Merci docteur est une start-up qui propose des consultations de généralistes ponctuelles dans les désert médicaux. — Merci docteur

Une idée qui pourrait intéresser bien des patients à la recherche d’un médecin pas trop loin… Et disponible d’ici 2018 ! En 2016, 5 % des Français vivent dans un désert médical et 30 % se trouvent à plus de 30 minutes d’un soignant. Développer la télémédecine, multiplier les maisons pluridisciplinaires de santé, limiter la liberté d’installation des médecins ou les encourager financièrement… Les propositions des candidats à l’élection présidentielle commencent à émerger pour aider ces déserts médicaux. Mais ce lundi, un nouveau service vient d’être récompensé par les trophées des services innovants. Zoom sur une idée d’avenir pour aider tous les Français à avoir accès à une bonne santé.

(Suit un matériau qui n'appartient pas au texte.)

-- ==== Sys2Proof/Tests/Slice0.lean ====
section
/-! SUPPORT. Tests: a state that meets the hypotheses of each statement, clause by clause (met_…), ill-formed commands, and the
worked examples of the spec (test_…). -/

namespace Sys2Proof.Tests

open Sys2Proof Sys2Proof.Machine

set_option Elab.async false

/-! ### Small states -/

/-- A block that runs in frame 4. -/
def running (b : Blk) : Blk :=
  ({ b with phase := .run, needLock := false, frameIsOpen := true, lastOpen := some 4 }).setNum K.frameNow 4

/-- Both builds run in frame 4, every other register as reset leaves it. -/
def up : State :=
  { State.reset with leaf := { Leaf.reset with b := running Leaf.reset.b },
                     ch := State.reset.ch.map (fun c => c.onB running), sh := { Shared.reset with powered := true } }

/-- A state with its leaf changed. -/
def leafOf (s : State) (f : Leaf → Leaf) : State := { s with leaf := f s.leaf }

/-- A state with the common part of its leaf changed. -/
def leafBlk (s : State) (f : Blk → Blk) : State := leafOf s (fun l => { l with b := f l.b })

/-- A state with its channel 0 changed. -/
def chanOf (s : State) (f : Chan → Chan) : State := s.putChan 0 (f (s.chan 0))

/-- A state with the common part of its channel 0 changed. -/
def chanBlk (s : State) (f : Blk → Blk) : State := chanOf s (fun c => c.onB f)

/-- A state with the shared logic of its tray changed. -/
def sharedOf (s : State) (f : Shared → Shared) : State := { s with sh := f s.sh }

/-- The two blocks with both kinds of command. -/
abbrev c0 : Node := .chan 0

/-! ### Queue and frames -/

theorem met_queue : State.reset.seated ∧ State.reset.pending = [] ∧ step State.reset = .next State.reset ∧
    (Instr.jobResult 0).only = some 0 := ⟨⟨⟨rfl, rfl⟩, by decide⟩, rfl, rfl, rfl⟩

theorem up_seated : up.seated := ⟨⟨by decide +kernel, by decide +kernel⟩, by decide +kernel⟩

theorem met_frameOpens : (up.leaf.b.phase = .run ∧ up.leaf.b.needLock = false ∧ up.leaf.b.lastOpen = some 4 ∧
    (5 : Word64).toNat = up.leaf.b.nextFrame) ∧
    up.reapStores 0 = up ∧ (up.chan 0).b.phase = .run ∧ (up.chan 0).b.needLock = false ∧ (up.chan 0).b.lastOpen = some 4 ∧
    (5 : Word64).toNat = (up.chan 0).b.nextFrame := by decide +kernel

theorem met_frameRefused : (up.leaf.b.sequencing = true ∧ up.leaf.b.lastOpen = some 4 ∧ (4 : Word64).toNat ≤ 4) ∧
    (State.reset.leaf.b.needLock = true) ∧ up.reapStores 0 = up ∧ (up.chan 0).b.sequencing = true ∧ (up.chan 0).b.lastOpen = some 4 ∧
    State.reset.reapStores 0 = State.reset ∧ (State.reset.chan 0).b.needLock = true ∧ (State.reset.chan 0).b.phase ≠ .retained := by
  decide +kernel

theorem met_overrun : up.leaf.b.works = true ∧ (up.chan 0).b.works = true ∧ (up.chan 0).b.isLeaf = false := by decide +kernel

/-! ### Time -/

/-- A PTP header inside the subset, of domain A. -/
def hdr : PtpHdr :=
  { msgType := ptpSync, version := 2, minor := 1, domain := 0, sdo := 0, length := 64, source := 7, seqId := 3, correction := 0, logInterval := 0, twoStep := true }

/-- An Announce of a PTP time scale. -/
def ann : Announce :=
  { gm := 9, priority1 := 128, clockClass := 6, accuracy := 0x21, variance := 0, priority2 := 128, steps := 0, ptpTimescale := true }

/-- A servo of domain A that has selected the master of `hdr`, in a servo state. -/
def servoIn (st : Nat) (f : Servo → Servo) (b : Blk) : Blk :=
  ({ b with sa := f { Servo.reset with foreign := [{ source := 7, data := ann }], sel := some { source := 7, data := ann }, everLocked := true } }).setNum
    K.servoStateA st

/-- Channel 0 with such a servo. -/
def timed (st : Nat) (f : Servo → Servo) : State := chanBlk up (servoIn st f)

/-- The head of an envelope of 80 bytes that agrees with its frame. -/
def head (kind : BitVec 4) : EnvHead := { version := 1, kind := kind, length := 80, carried := 80 }

/-- The header of a message of a type, in such an envelope. -/
def hdrOf (t : BitVec 4) : PtpHdr := { hdr with msgType := t, env := head 2 }

theorem met_announce : (up.blk c0).timed = true ∧ (up.blk c0).domOf hdr.domain = some .a ∧
    envTaken (hdrOf ptpAnnounce).env 2 = true ∧ envTaken { head 2 with carried := 79 } 2 = false ∧
    (up.blk c0).ptpOk (hdrOf ptpAnnounce) ptpAnnounce (-3) 4 = true ∧ ann.ptpTimescale = true ∧ (up.blk c0).servoState .a = 0 ∧
    ((up.blk c0).servo .a).foreign = [] ∧ (up.blk c0).ptpOk { hdrOf ptpAnnounce with version := 1 } ptpAnnounce (-3) 4 = false ∧
    (up.blk c0).ptpOk (hdrOf 0x2) ptpAnnounce (-3) 4 = false := by decide +kernel

theorem met_announceTimeout : ((timed 2 id).blk c0).timed = true ∧ ((timed 2 id).blk c0).dualApplies .a = false ∧
    (((timed 2 id).blk c0).servo .a).sel.map (·.source) ≠ some 8 ∧ (((timed 2 id).blk c0).servo .a).sel.map (·.source) = some 7 ∧
    ((timed 2 id).blk c0).servoState .a = 2 ∧ (((timed 2 id).blk c0).servo .a).everLocked = true ∧
    ((timed 3 id).blk c0).servoState .a = 3 ∧ (((timed 3 id).blk c0).servo .a).guardLock = false := by decide +kernel

/-- A transmit stamp of domain A. -/
def stamp : TsqEntry := { dom := .a, seqId := 3, stamp := 100, corrAt := 0 }

/-- Channel 0 in holdover of domain A, with the last Sync's t2 − t1 and a transmit stamp. -/
def exchanged : State := chanBlk (timed 3 (fun v => { v with down := some 40 })) (fun b => { b with tsq := [stamp] })

theorem met_stamps : ((timed 1 id).blk c0).timed = true ∧ (((timed 1 id).blk c0).servo .a).sel.isSome = true ∧
    ((timed 1 id).blk c0).tsq.length < 16 ∧ envTaken (hdrOf ptpSync).env 2 = true ∧
    ((timed 1 id).blk c0).ptpOk (hdrOf ptpSync) ptpSync (-7) 0 = true ∧ (hdrOf ptpSync).twoStep = true ∧
    ((timed 1 id).blk c0).fromSelected .a (hdrOf ptpSync) = true ∧ ((timed 1 id).blk c0).servoState .a = 1 ∧
    (exchanged.blk c0).ptpOk (hdrOf ptpDelayResp) ptpDelayResp (-128) 127 = true ∧ (exchanged.blk c0).fromSelected .a (hdrOf ptpDelayResp) = true ∧
    tsqMatch .a 3 (exchanged.blk c0).tsq = some (stamp, []) ∧
    ((exchanged.blk c0).servo .a).down = some 40 ∧ (exchanged.blk c0).servoState .a = 3 := by decide +kernel

/-- A queue of sixteen stamps; and a one-step Sync, whose offset a locked servo slews away. -/
theorem met_slews : (({ (exchanged.blk c0) with tsq := List.replicate 16 stamp } : Blk)).tsq.length = 16 ∧
    ((timed 2 id).blk c0).ptpOk { hdrOf ptpSync with twoStep := false } ptpSync (-7) 0 = true ∧
    bit (((timed 2 id).blk c0).num K.timeMode) 0 = false ∧ ((timed 2 id).blk c0).servoState .a = 2 ∧
    (500 - (hdrOf ptpSync).correction.toInt / 65536 - t96ns 490 - (((timed 2 id).blk c0).servo .a).m - ((timed 2 id).blk c0).asymmetry).natAbs <
      ((timed 2 id).blk c0).num K.stepThresholdNs ∧ ((timed 2 id).blk c0).messagePhase .a = true ∧
    bit ((timed 2 id).blk c0).timeMode 0 = false := by decide +kernel

/-- A two-step Sync of `hdr` waits, its receive stamp 500 ns. -/
def waits (v : Servo) : Servo := { v with waiting := some (7, 3, 500) }

theorem met_followUp : ((timed 3 waits).blk c0).domOf hdr.domain = some .a ∧
    ((timed 3 waits).blk c0).ptpOk (hdrOf ptpFollowUp) ptpFollowUp (-128) 127 = true ∧
    ((timed 3 waits).blk c0).fromSelected .a (hdrOf ptpFollowUp) = true ∧ envTaken (hdrOf ptpFollowUp).env 2 = true ∧
    (((timed 3 waits).blk c0).servo .a).waiting = some ((hdrOf ptpFollowUp).source, (hdrOf ptpFollowUp).seqId, 500) ∧
    ((timed 3 waits).blk c0).servoState .a = 3 ∧
    ((timed 2 waits).blk c0).servoState .a = 2 ∧ bit (((timed 2 waits).blk c0).num K.timeMode) 0 = false ∧
    (500 - hdr.correction.toInt / 65536 - t96ns 490 - (((timed 2 waits).blk c0).servo .a).m - ((timed 2 waits).blk c0).asymmetry).natAbs <
      ((timed 2 waits).blk c0).num K.stepThresholdNs ∧ ((timed 2 waits).blk c0).messagePhase .a = true ∧
    (((timed 2 id).blk c0).servo .a).waiting = none := by decide +kernel

/-- Channel 0 in guard lock of domain A, and with its second domain locked at the same time. -/
def guarded : State := timed 3 (fun v => { v with guardLock := true })
def dual : State := chanBlk (timed 2 id) (fun b => b.setNum K.servoStateB 2)

theorem met_timeWrites : guarded.passes c0 K.guardAccept (.num 1) = true ∧ (guarded.blk c0).guardLocked .a = true ∧
    (dual.blk c0).num K.activeDomain = 0 ∧ dual.passes c0 K.activeDomain (.num 1) = true := by decide +kernel

theorem met_holdover : ((timed 3 id).blk c0).timed = true ∧ ((timed 3 id).blk c0).servoState ((timed 3 id).blk c0).activeDom = 3 ∧
    (100 : Word).toNat ≤ ((timed 3 id).blk c0).num K.holdoverBudgetMs := by decide +kernel

/-- Channel 0 with its pulse-per-second input enabled. -/
def pps (st : Nat) : State := chanBlk (timed st id) (fun b => { b.setNum K.ppsEnable 1 with frameIsOpen := false })

theorem met_pps : ((pps 1).chan 0).b.timed = true ∧ ((pps 1).chan 0).b.isLeaf = false ∧ ((pps 1).chan 0).b.num K.ppsEnable = 1 ∧
    ((pps 1).chan 0).b.activeDom = .a ∧ ((pps 1).chan 0).b.servoState .a = 1 ∧ ((pps 1).chan 0).b.frameIsOpen = false ∧
    ((pps 0).chan 0).b.servoState .a = 0 ∧ ((pps 2).chan 0).b.servoState .a = 2 ∧ bit ((pps 2).chan 0).b.timeMode 0 = false ∧
    100 < ((pps 2).chan 0).b.num K.stepThresholdNs := by decide +kernel

/-- A host request for one item. -/
def ask (i : Item) : Req :=
  { way := .host, src := 0, seq := 1, txn := 0, count := 1, items := [i], body := [],
    env := { version := 1, kind := 1, length := BitVec.ofNat 16 (24 + (i.data.length + 7) / 8 * 8),
             carried := 24 + (i.data.length + 7) / 8 * 8 } }

/-- An item that names an object and carries data of a type. -/
def item (key type : Nat) (d : List Byte) : Item := keyItem key type d

theorem met_stampsArePopped : (exchanged.blk c0).phase = .run ∧ (exchanged.blk c0).fresh opRead (ask (item K.tsqPop 0 [])) = true ∧
    (ask (item K.tsqPop 0 [])).other = none ∧ itemKey (item K.tsqPop 0 []) = K.tsqPop ∧
    exchanged.readsOut c0 (ask (item K.tsqPop 0 [])) (item K.tsqPop 0 []) = some (13, .bytes stamp.bytes) ∧
    up.readsOut c0 (ask (item K.tsqPop 0 [])) (item K.tsqPop 0 []) = some (13, .bytes []) := by decide +kernel

/-! ### Requests -/

/-- A request of the leaf's own channel with the commission role. -/
def askLeaf (i : Item) : Req := { ask i with way := .fabric 3, src := 0x10000000 }

/-- The answer remembered for a host request. -/
def oldResp : Resp := { peer := 0x20000000, opcode := 0x10, status := 0, seq := 1, txn := 0, items := [], body := [] }

/-- Channel 0 remembers the host's request 1, with its response or without. -/
def heard (rs : List Resp) : State := chanBlk up (fun b => { b with seqs := [{ src := 0x20000000, high := 1, resps := rs }] })

/-- Channel 0 with 32 requests in execution. -/
def busy : State := chanBlk up (fun b => { b with execs := (List.range 32).map (fun k =>
  ({ way := .host, src := 1, seq := BitVec.ofNat 32 k, resp := oldResp, writes := [], waiting := 1, fails := [] } : Exec)) })

/-- A request for servo_state_a, which any role may read. -/
def plain : Req := ask (item K.servoStateA 0 [])

theorem met_judged : (Instr.read c0 plain).asks = some (c0, plain, opRead) ∧ (up.blk c0).answering plain = true ∧ envOk plain = true ∧
    (up.blk c0).mine opRead plain = true ∧ whole plain = true ∧ plain.formed opRead = true ∧ whole { plain with count := 2 } = false ∧
    (Instr.read c0 { plain with other := some 0x7F }).asks = some (c0, { plain with other := some 0x7F }, 0x7F) ∧
    ((heard [oldResp]).blk c0).memOf (((heard [oldResp]).blk c0).srcOf plain) = some { src := 0x20000000, high := 1, resps := [oldResp] } ∧
    [oldResp].find? (fun r => r.seq == plain.seq) = some oldResp ∧ serialAfter plain.seq 1 = false ∧
    (busy.blk c0).memOf ((busy.blk c0).srcOf plain) = none ∧ 32 ≤ (busy.blk c0).execs.length := by decide +kernel

/-- A fabric request on its way to another channel. -/
def astray : Req := { askLeaf (item K.servoStateA 0 []) with dst := some 0x10000007 }

theorem met_astray : (Instr.read c0 astray).asks = some (c0, astray, opRead) ∧ (up.blk c0).answering astray = true ∧ envOk astray = true ∧
    envOk { astray with env := { astray.env with version := 2 } } = false ∧
    (up.blk c0).mine opRead astray = false ∧ (up.blk c0).phase = .run ∧ (up.blk c0).isLeaf = false ∧ (up.blk c0).mine opRead plain = true ∧
    (up.blk c0).mine opRead { astray with dst := some (up.blk c0).addr } = true ∧
    (up.blk c0).mine opRead { astray with dst := some 0xFFFFFFFF } = false ∧
    (up.blk c0).mine opPrepare { astray with dst := some 0xFFFFFFFF } = true := by decide +kernel

theorem met_reads : (up.blk c0).fresh opRead plain = true ∧ plain.other = none ∧ up.leaf.b.fresh opSegRead (askLeaf (item K.seriesTableStandby 0 (natLe 8 0))) = true ∧ up.readsOut c0 plain (item K.servoStateA 0 []) = some (2, .num 0) ∧
    24 + (1 + 7) / 8 * 8 ≤ wayLimit .host ∧
    up.readsOut .leaf (askLeaf (item K.seriesTableStandby 0 (natLe 8 0))) (item K.seriesTableStandby 0 (natLe 8 0)) = some (13, .bytes []) ∧
    (item K.seriesTableStandby 0 (natLe 8 0)).data.length = 8 := by decide +kernel

/-- WRITE of a plain object, and of one with a stored copy. -/
def selItem : Item := item K.serStateSelect 4 (natLe 4 5)
def guardItem : Item := item K.guardFrames 2 [4]

theorem met_writes : (up.blk c0).fresh opWrite (ask selItem) = true ∧ up.accepts c0 (ask selItem) false [] selItem = some (.num 5) ∧
    clsOf false (itemKey selItem) ≠ .s ∧ (up.blk c0).fresh opWrite (ask guardItem) = true ∧
    up.accepts c0 (ask guardItem) false [] guardItem = some (.num 4) ∧ clsOf false (itemKey guardItem) = .s ∧
    isTray (itemKey guardItem) = false := by decide +kernel

/-- A segment of the standby series table of 16 bytes, the whole of it or half. -/
def segItem (n : Nat) : Item := item K.seriesTableStandby 13 (natLe 4 0 ++ natLe 4 16 ++ List.replicate n 0)

theorem met_segments : up.leaf.b.fresh opSegWrite (askLeaf (segItem 16)) = true ∧ itemKey (segItem 16) = K.seriesTableStandby ∧
    (segItem 16).type = 13 ∧ (segItem 16).length.toNat = (segItem 16).data.length ∧ 2 ≤ up.leaf.b.effRole (askLeaf (segItem 16)) ∧
    up.leaf.b.phase = .run ∧ up.leaf.loadStatus K.seriesTableStandby = stOk ∧ (List.replicate 8 (0 : Byte)).length < 16 ∧
    (segItem 8).data = natLe 4 0 ++ natLe 4 16 ++ List.replicate 8 0 := by decide +kernel

/-- A request that continues transaction 7, and channel 0 with that transaction open. -/
def inTxn (is : List Item) (body : List Byte) : Req :=
  let n := 16 + body.length + (is.map (fun i => 8 + (i.data.length + 7) / 8 * 8)).sum
  { ask guardItem with txn := 7, items := is, count := BitVec.ofNat 16 is.length, body := body,
                       env := { version := 1, kind := 1, length := BitVec.ofNat 16 n, carried := n } }
def txn7 : Txn := Txn.fresh 0x20000000 7 3
def opened : State := chanBlk up (fun b => { b with txns := [txn7] })

/-- The same, when the time in which it may stay open has passed. -/
def stale : State := chanBlk opened (fun b => b.setNum K.frameNow (3 + b.num K.txnOpenTimeout))
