-- ==== Sys2Proof/Syntax.lean ====
section
/-! DEFINITION. The commands the device takes: one constructor for each row of the command table, with the operands its outside
party supplies (who writes which word, which channel, what is measured or sampled). -/

namespace Sys2Proof
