-- ==== Sys2Proof/Machine/Pins.lean ====
section
/-! DEFINITION. The balls of the package and the functions each offers by ALT (R645, R646, R652-R655, Tables 20-1 to 20-7). -/

namespace Sys2Proof.Machine

/-- The functions PINS can give a multi-function ball (Tables 20-6 and 20-7). -/
inductive PinFn where
  | seqEn (n : Nat) | seqDis (n : Nat) | seqPg (n : Nat) | seqSw (n : Nat) | wake (n : Nat)
  | kbdDrv (n : Nat) | kbdSns (n : Nat) | kbdLed (n : Nat) | consTxd | consRxd | ppsIn
  | twScl (n : Nat) | twSda (n : Nat) | twAlert (n : Nat)
  | tcClk (n : Nat) | tcIn (n m : Nat) | tcOut (n m : Nat)
  | lmxCol (n : Nat) | lmxRow (n : Nat) | lmxSync | lchDo (n : Nat) | lchRet (n : Nat)
  deriving DecidableEq, Repr

/-- The function ball AOPn offers at an ALT (R652, Table 20-6). -/
def aopFn (n alt : Nat) : Option PinFn :=
  if n < 32 then (match alt with
    | 1 => some (.seqEn n) | 2 => some (.seqDis n) | 3 => some (.seqPg ((n + 16) % 32)) | _ => none)
  else if n < 40 then (match alt with | 1 => some (.wake (n - 32)) | 2 => some (.seqSw (n - 32)) | _ => none)
  else if n < 60 then (match alt with
    | 1 => some (.seqPg (n - 40)) | 2 => some (.seqSw (n - 40)) | 3 => some (.kbdDrv (n - 40)) | _ => none)
  else if n < 72 then (match alt with
    | 1 => some (.seqPg (n - 40)) | 2 => some (.seqSw (n - 40)) | 3 => some (.kbdSns (n - 60)) | _ => none)
  else if n < 76 then (match alt with
    | 1 => if n = 73 then some .consTxd else if n = 74 then some .consRxd else if n = 75 then some .ppsIn else none
    | 2 => some (.wake (n - 72)) | 3 => some (.kbdSns (12 + (n - 72))) | _ => none)
  else (match alt with
    | 2 => some (.wake (4 + (n - 76))) | 3 => if n < 79 then some (.kbdLed (n - 76)) else none | _ => none)

/-- The function ball GPAn offers at an ALT (R653, Table 20-7). -/
def gpaFn (n alt : Nat) : Option PinFn :=
  match alt with
  | 1 =>
    if n < 18 then (if n % 3 = 0 then some (.twScl (n / 3)) else if n % 3 = 1 then some (.twSda (n / 3))
      else some (.twAlert (n / 3)))
    else if n = 18 then some (.lchDo 3) else if n = 19 then some (.lchRet 3) else none
  | 2 =>
    if n < 16 then some (.tcClk n) else if n < 18 then some (.tcIn (n - 16) 0)
    else if n < 32 then some (.tcIn (n - 16) 0) else some (.tcOut (n - 32) 0)
  | 3 => if 16 ≤ n then some (.lmxCol (n - 16)) else none
  | _ => none

/-- The function ball GPBn offers at an ALT (R653, Table 20-7). -/
def gpbFn (n alt : Nat) : Option PinFn :=
  match alt with
  | 1 =>
    if n < 16 then some (.lmxRow n) else if n = 16 then some .lmxSync
    else if n < 23 then (if n % 2 = 1 then some (.lchDo ((n - 17) / 2)) else some (.lchRet ((n - 17) / 2)))
    else none
  | 2 =>
    if n < 8 then some (.tcOut (8 + n) 0) else if n < 16 then some (.tcIn (n - 8) 1) else some (.tcOut (n - 16) 1)
  | _ => none

/-- The function the ball of an index offers at an ALT above 0 (R646); a fixed-function ball offers none (R655). -/
def ballFn (ball alt : Nat) : Option PinFn :=
  if ball < 80 then aopFn ball alt
  else if ball < 120 then gpaFn (ball - 80) alt
  else if ball < 144 then gpbFn (ball - 120) alt
  else none

/-- What a ball that is not multi-function carries (R646-R649, Tables 20-1 to 20-4). -/
inductive FixedBall where
  | fanPwm (k : Nat) | fanTach (k : Nat)
  | dspRed (n : Nat) | dspGrn (n : Nat) | dspBlu (n : Nat) | dspPclk | dspHsync | dspVsync | dspDe
  | xspiClk | xspiCsN | xspiDqs | xspiResetN | xspiDq (n : Nat)
  | espiClk | espiCsN | espiIo (n : Nat) | espiAlertN | espiResetN
  | tck | tms | tdi | tdo | trstN | freezeN | pfailN | ledgerFaultN
  | xt32In | xt32Out | ain (n : Nat) | th (n : Nat) | thExc | rdP (n : Nat) | rdN (n : Nat) | vrefCap | rmon (n : Nat)
  | loopV (c : Nat) | loopDrv (c : Nat) | loopSns (c : Nat)
  | tap (x k : Nat) | bstGate | bstCs | bstFb
  | supply (name : String) | ground (name : String) | keepOut
  deriving DecidableEq, Repr

/-- The balls of rows L to P (Table 20-2), by row index and column. -/
def midBall (row col : Nat) : FixedBall :=
  if row = 10 then
    (if col = 1 then .espiClk else if col = 2 then .espiCsN else if col ≤ 6 then .espiIo (col - 3) else if col = 7 then .espiAlertN
    else if col = 8 then .espiResetN else if col % 2 = 0 then .ground "VSS"
    else if col < 12 then .supply "VIO_HOST" else if col < 18 then .supply "VIO_C" else .supply "VIO_A")
  else if row = 11 then
    (if col ≤ 8 then [FixedBall.tck, .tms, .tdi, .tdo, .trstN, .freezeN, .pfailN, .ledgerFaultN].getD (col - 1) .tck
    else if col % 2 = 1 then .ground "VSS" else if col < 15 then .supply "VDD33" else if col = 16 then .supply "VIO_A" else .supply "VIO_B")
  else if row = 12 then
    (if col = 1 then .xt32In else if col = 2 then .xt32Out else if col = 3 then .supply "VBAT" else if col ≤ 6 then .supply "VIN_AO"
    else if col ≤ 8 then .supply "VHOLD" else if col = 10 then .supply "VCORE"
    else if col = 12 || col = 14 || col = 16 then .supply "VDD33" else if col = 19 then .supply "AVDD" else .ground "VSS")
  else if col = 10 then .supply "VCORE" else .ground "VSS"

/-- The balls of the analogue region (Table 20-3), columns 1 to 11 of rows T to AA. -/
def analogBall (row col : Nat) : FixedBall :=
  match row with
  | 14 => .ain (col - 1)
  | 15 => if col ≤ 5 then .ain (10 + col) else if col = 6 then .ground "AGND" else .th (col - 7)
  | 16 => if col ≤ 3 then .th (col + 4) else if col = 4 then .thExc else if col = 5 || col = 10 then .ground "AGND" else if col = 11 then .vrefCap
    else if col % 2 = 0 then .rdP ((col - 6) / 2) else .rdN ((col - 7) / 2)
  | 17 => if col = 5 then .ground "AGND" else if 6 ≤ col then .rmon (col - 6)
    else if col % 2 = 1 then .rdP (2 + (col - 1) / 2) else .rdN (2 + (col - 2) / 2)
  | 18 => if col = 11 then .ground "AGND" else .rmon (col + 5)
  | _ => [FixedBall.supply "AVDD", .ground "AGND", .ground "AGND", .loopV 0, .loopDrv 0, .loopSns 0, .ground "AGND", .loopV 1, .loopDrv 1,
      .loopSns 1, .supply "AVDD"].getD (col - 1) (.supply "AVDD")

/-- The balls of the high-voltage corner (Table 20-4), columns 13 to 20 of rows U to AA. -/
def cornerBall (row col : Nat) : FixedBall :=
  let x := (col - 13) % 4
  let left := decide (col < 17)
  match row with
  | 15 => if left then .tap x 8 else [FixedBall.bstGate, .bstCs, .ground "LGND", .bstFb].getD x .bstGate
  | 16 => .tap x (if left then 6 else 7)
  | 17 => .tap x (if left then 5 else 2)
  | 18 => .tap x (if left then 4 else 1)
  | _ => .tap x (if left then 3 else 0)

/-- What a ball of an index from 144 on carries; none for a multi-function ball or no ball. -/
def fixedBall (ball : Nat) : Option FixedBall :=
  let row := ball / 20
  let col := ball % 20 + 1
  if ball < 144 || 400 ≤ ball then none
  else some (
    if ball < 160 then (if ball % 2 = 0 then .fanPwm ((ball - 144) / 2) else .fanTach ((ball - 144) / 2))
    else if ball < 168 then .dspRed (ball - 160)
    else if ball < 176 then .dspGrn (ball - 168)
    else if ball < 184 then .dspBlu (ball - 176)
    else if ball < 192 then [FixedBall.dspPclk, .dspHsync, .dspVsync, .dspDe, .xspiClk, .xspiCsN, .xspiDqs, .xspiResetN].getD (ball - 184) .dspPclk
    else if ball < 200 then .xspiDq (ball - 192)
    else if row < 14 then midBall row col
    else if row = 14 then (if col ≤ 11 then analogBall row col else .keepOut)
    else if col ≤ 11 then analogBall row col
    else if col = 12 then .keepOut
    else cornerBall row col)

/-- The keep-out, supply and ground balls, which no PINS entry may name (R655, Tables 20-2 to 20-4). -/
def noPinsBall (ball : Nat) : Bool :=
  let row := ball / 20
  let col := ball % 20 + 1
  match row with
  | 10 => decide (9 ≤ col)
  | 11 => decide (9 ≤ col)
  | 12 => decide (3 ≤ col)
  | 13 => true
  | 14 => decide (12 ≤ col)
  | 15 => decide (col = 6) || decide (col = 12) || decide (col = 19)
  | 16 => decide (col = 5) || decide (col = 10) || decide (col = 11) || decide (col = 12)
  | 17 => decide (col = 5) || decide (col = 12)
  | 18 => decide (col = 11) || decide (col = 12)
  | 19 => decide (col = 1) || decide (col = 2) || decide (col = 3) || decide (col = 7) || decide (col = 11)
          || decide (col = 12)
  | _ => false

end Sys2Proof.Machine
end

Les déserts médicaux, préoccupation des Français

C’est une des inquiétudes des Français. Selon un sondage Harris Interactive*, 72 % des Français estiment que les candidats ne parlent pas assez de santé et que les propositions de ces derniers ne répondent pas à leurs préoccupations personnelles. Et les mesures jugées les plus importantes touchent à la lutte contre les déserts médicaux et la limitation des coûts qui pèsent sur les patients.

fFace àce problème des déserts médicaux, qui s’accroît, Carine Zaouche, Charlotte Lajoux et Aymeric Du Mesnil, qui travaillaient dans des cabinets de conseil en santé, sont en train de mettre au point Merci Docteur. Cette start-up, lauréate des trophées des services innovants ce lundi, veut jouer les entremetteurs entre médecins et villes en quête de généralistes. En clair, elle propose à des mairies qu’un médecin intervienne pour des consultations conventionnées en secteur 1 une journée par semaine. Pour le moment, une dizaine de mairies ont répondu présentes et une ville bretonne va servir dès mai de pilote. « Notre conviction, c’est qu’entre l’absence totale de médecin et un temps plein, il y a des solutions ponctuelles », résume Aymeric Du Mesnil.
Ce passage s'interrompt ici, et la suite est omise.